Opportunistic Encryption [Was: Keys not trusted]

Mark H. Wood mwood@IUPUI.Edu
Wed May 14 15:36:04 2003


On Tue, 13 May 2003, Jason Harris wrote:
> On Tue, May 13, 2003 at 05:52:47PM +0400, Yenot wrote:
[snip]
> >     Advertising e-mail addresses combined with a list of your closest
> >     contacts (via signatures) works well for an authentication
> >     protocol, but it's not a good privacy protocol.
>
> Privacy and anonymity are two separate things.

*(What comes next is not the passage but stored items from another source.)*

-- ==== Sys2Proof/Machine/Access.lean ====
section
/-!
DEFINITION. The access table as an operation (12_trust.md): what an access is told, the log of refused accesses, a COMMIT that
adds or removes, the draining of removals, and the regions firmware hands out.
-/

namespace Sys2Proof.Machine

/-! ### What the journal decided (R588, R596) -/

/-- The imported journal has a DECISION entry of a kind for a source: 0 a packet declared lost, 1 a picture skipped or discarded, 2 an encoder
picture dropped, 3 a launch outcome. The value names the packet, the picture's RTP timestamp, the head frame or the launch (the form of the
payload is a DESIGN CHOICE, log entry 76). -/
def State.decided (s : State) (code src value : Nat) : Bool :=
  (s.jrn.decisions ++ s.jrn.importEntries).any fun (e : JEntry) =>
    decide (e.kind = 11) && decide (e.src.toNat = src) && decide (leNat (e.payload.take 1) = code) && decide (leNat ((e.payload.drop 1).take 4) = value)

/-- The device time of replayed work comes from the journal (R595). -/
def State.workTime (s : State) : Nat := if s.top.replay then s.jrn.lastTime else s.tb.dev

/-! ### Refused accesses (R431, R432) -/

/-- The body of EV_ACCESS (R432). -/
def accessBody (island colour kind : Nat) (wr : Bool) (count addr : Nat) : List Byte :=
  leBytes 1 island ++ leBytes 1 colour ++ leBytes 1 kind ++ leBytes 1 (b2n wr) ++ leBytes 4 count ++ leBytes 8 addr

/-- Why an access is refused: 0 unmatched, 1 permission, 2 undecoded or check region (R432). -/
def State.refusalKind (s : State) (colour a : Nat) : Nat :=
  if placeOf a = .undecoded then 2
  else if s.sec.act.any fun e => e.2.covers colour (a / 4096) then 1 else 0

/-- One watcher of refused accesses of its own colour: it counts, and posts at most once per second. -/
def SecWatch.access (w : SecWatch) (now : Nat) : SecWatch × Bool :=
  if (match w.accAt with | none => true | some t => decide (t + 1000000000 ≤ now)) then
    ({ w with accCount := 0, accAt := some now }, true)
  else ({ w with accCount := w.accCount + 1 }, false)

/-- A refused access is logged by SEC and reported to the watching rings of its colour (R431, R432). -/
def State.logRefused (s : State) (island colour a : Nat) (wr : Bool) : State :=
  let kind := s.refusalKind colour a
  let entry : AccFault := { island := island, colour := colour, addr := a, wr := wr, epoch := s.sec.epoch, kind := kind }
  let mine (w : SecWatch) : Bool := w.mask.getLsbD 0 && decide (w.colour = colour)
  let posts := s.sec.watch.filter fun w => mine w && (w.access s.tb.now).2
  let s' := { s with sec := { s.sec with
    accLog := (entry :: s.sec.accLog).take 64
    watch := s.sec.watch.map fun w => if mine w then (w.access s.tb.now).1 else w } }
  posts.foldl (fun t w => t.post w.ring 0x8B00 0 (accessBody island colour kind wr (w.accCount + 1) a)) s'

/-- A page is sealed: a sealed entry covers it, or it lies in the first GiB (R395, R430). -/
def State.sealedPage (s : State) (page : Nat) : Bool := decide (page < 0x40000) || s.sec.act.any fun e => e.2.spans page && e.2.sealed_

/-! ### Entries and removals (R428, R429, R434) -/

/-- The entry that the staged words spell (R428). -/
def ActEntry.ofWords (w0 w1 : BitVec 64) : ActEntry :=
  { base := w0.extractLsb' 0 28, last := w0.extractLsb' 28 28, colour := w0.extractLsb' 56 6, sealed_ := w0.getLsbD 62
    lock := w0.getLsbD 63, valid := w1.getLsbD 0, read := w1.getLsbD 1, write := w1.getLsbD 2, exec_ := w1.getLsbD 3
    label := w1.extractLsb' 16 16 }

/-- The entry at an index (R428); an index never written holds all zeros. -/
def State.actAt (s : State) (i : Nat) : ActEntry := ((s.sec.act.find? fun e => e.1 = i).map (·.2)).getD ActEntry.reset

/-- The table with one entry replaced, in rising order of index. -/
def actSet (l : List (Nat × ActEntry)) (i : Nat) (e : ActEntry) : List (Nat × ActEntry) :=
  (l.filter fun x => x.1 < i) ++ (if e = ActEntry.reset then [] else [(i, e)]) ++ (l.filter fun x => i < x.1)

/-- Pages a removal takes when an entry gives way to another (R434): clearing VALID, narrowing the range, dropping a
permission, or changing the colour. -/
def ActEntry.isRemoval (old new : ActEntry) : Bool :=
  old.valid && (!new.valid || decide (new.colour ≠ old.colour) || decide (old.base < new.base) || decide (new.last < old.last)
    || (old.read && !new.read) || (old.write && !new.write) || (old.exec_ && !new.exec_))

/-- An access was checked at an epoch, or before it (R434, R435). -/
def checkedBy (tag epoch : BitVec 16) : Bool := decide ((epoch - tag).toNat < 2 ^ 15)

/-- Accesses of a colour that were checked at an epoch or before it and have not completed (R433): requests that wait at STORE, and writes it has
asked for again. -/
def State.inFlight (s : State) (colour : Nat) (epoch : BitVec 16) : Bool :=
  (s.store.ch.any fun c => c.queue.any fun q => decide (q.colour = colour) && checkedBy q.epoch epoch)
    || s.store.asked.any fun a => decide (a.colour = colour) && checkedBy a.epoch epoch

/-- Pages become dirty (R429, R434). -/
def State.dirtyPages (s : State) (first last colour : Nat) : State :=
  { s with sec := { s.sec with dirty := s.sec.dirty ++ [(first, last, colour)] } }

/-- An entry takes the place of another in the table, and the rule epoch rises where that takes something away. A removal
with no earlier access in flight is complete at once; otherwise it drains (R434). -/
def State.replaceEntry (s : State) (i : Nat) (new : ActEntry) : State :=
  let old := s.actAt i
  let s' := { s with sec := { s.sec with act := actSet s.sec.act i new } }
  if old.isRemoval new then
    let c := old.colour.toNat
    let s' := { s' with sec := { s'.sec with epoch := s.sec.epoch + 1 } }
    if s.inFlight c s.sec.epoch then
      { s' with sec := { s'.sec with
        actBusy := true
        removals := s'.sec.removals ++ [{ colour := c, first := old.base.toNat, last := old.last.toNat, epoch := s.sec.epoch, at_ := s.tb.now }] } }
    else s'.dirtyPages old.base.toNat old.last.toNat c
  else s'

/-- A range of pages, wiped, is clean (R429, R401). -/
def cleanPages (d : List (Nat × Nat × Nat)) (first last : Nat) : List (Nat × Nat × Nat) :=
  d.flatMap fun x =>
    if last < x.1 ∨ x.2.1 < first then [x]
    else (if x.1 < first then [(x.1, first - 1, x.2.2)] else []) ++ (if last < x.2.1 then [(last + 1, x.2.1, x.2.2)] else [])

/-- A span of the store is wiped: every byte zero, its pages clean, its blocks good (R401). -/
def State.wipeSpan (s : State) (a n : Nat) : State :=
  { s with
    store := { s.store with mem := s.store.mem.clear a n
                            damaged := s.store.damaged.filter fun b => !(decide (a ≤ b.1) && decide (b.1 < a + n)) }
    sec := { s.sec with dirty := cleanPages s.sec.dirty (a / 4096) ((a + n - 1) / 4096) } }

/-! ### Regions (R350, R425): first fit above the first GiB (DESIGN CHOICE, log entry 9) -/

/-- The first address a region may have, and where the packet buffers and behind them the picture buffers begin (log entry 66). -/
def regionLow : Nat := 0x40000000
def regionHigh : Nat := 0x360000000

/-- The region holds no dirty page. -/
def State.regionClean (s : State) (base size : Nat) : Bool :=
  s.sec.dirty.all fun d => decide (d.2.1 < base / 4096) || decide ((base + size - 1) / 4096 < d.1)

/-- The lowest address at which a region of a size fits. -/
def State.findRegion (s : State) (size : Nat) : Option Nat :=
  let ends := s.store.regions.map fun a => a.base + a.size
  let dirtyEnds := s.sec.dirty.map fun d => (d.2.1 + 1) * 4096
  ((regionLow :: (ends ++ dirtyEnds)).filter fun b =>
      decide (regionLow ≤ b) && decide (b + size ≤ regionHigh) && s.regionFree b size && s.regionClean b size).min?

/-- Bytes of the store that a colour holds. -/
def State.used (s : State) (colour : Nat) : Nat :=
  ((s.store.regions.filter fun a => a.colour = colour).map (·.size)).sum

/-- A colour's store quota in bytes (R425). -/
def State.quota (s : State) (colour : Nat) : Nat := s.sec.config.quota.getD (colour - 1) 0 * 2 ^ 20

/-- The lowest index of the access table whose entry is not valid. -/
def State.freeEntry (s : State) : Option Nat :=
  ((0 :: s.sec.act.map (·.1 + 1)).filter fun i => decide (i < 8192) && !(s.actAt i).valid).min?

end Sys2Proof.Machine
end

Hear, hear.  I'm often surprised at the variety of things which get lumped
together these days under the heading "privacy", still more under
"security".

> Assume we didn't, but still wanted to encrypt email.  At a keysigning,
> we'd have to provide our email addresses anyway.  (Photo IDs might be
> irrelevant if we're not certifying everyone's real name for any
> auxiliary purposes.)  We could take everyone's word that they own the
> keys they claim to own, or we could email them encrypted challenges.
> In our MUAs, we'd probably manually associate key with email addresses.
> This gives us keys which can't be harvested for their email addresses
> and can't be attached to a real person unless you've met them at a
> keysigning or do traffic analysis on their email.  (If needed, use
> --throw-keyid so that anyone doing traffic analysis can't attribute
> a specific key[id] to that person.)
>
> (If you need even more anonymity, wear masks at the keysigning and
> communicate through anonymous channels.)
>
> The WoT doesn't cease to exist for "anonymous" keys.  In fact, it
> becomes purer.  If you don't have a trust path to an "anonymous" key,
> you can't even put any trust into it based on a name or email address
> that you might be willing to trust.

I need a little help here.  What, exactly, would an "anonymous" key
*mean*?  To what would a document signed by such a key be bound, and why
would I care?

(I'm always swimming against the current.  While it seems everyone else
wants to become invisible, I've been wondering how to go about getting
really high-quality identity documents, both paper and electronic.  I
*want* to be well-known, *on my terms*.)

-- 
Mark H. Wood, Lead System Programmer   mwood@IUPUI.Edu
MS Windows *is* user-friendly, but only for certain values of "user".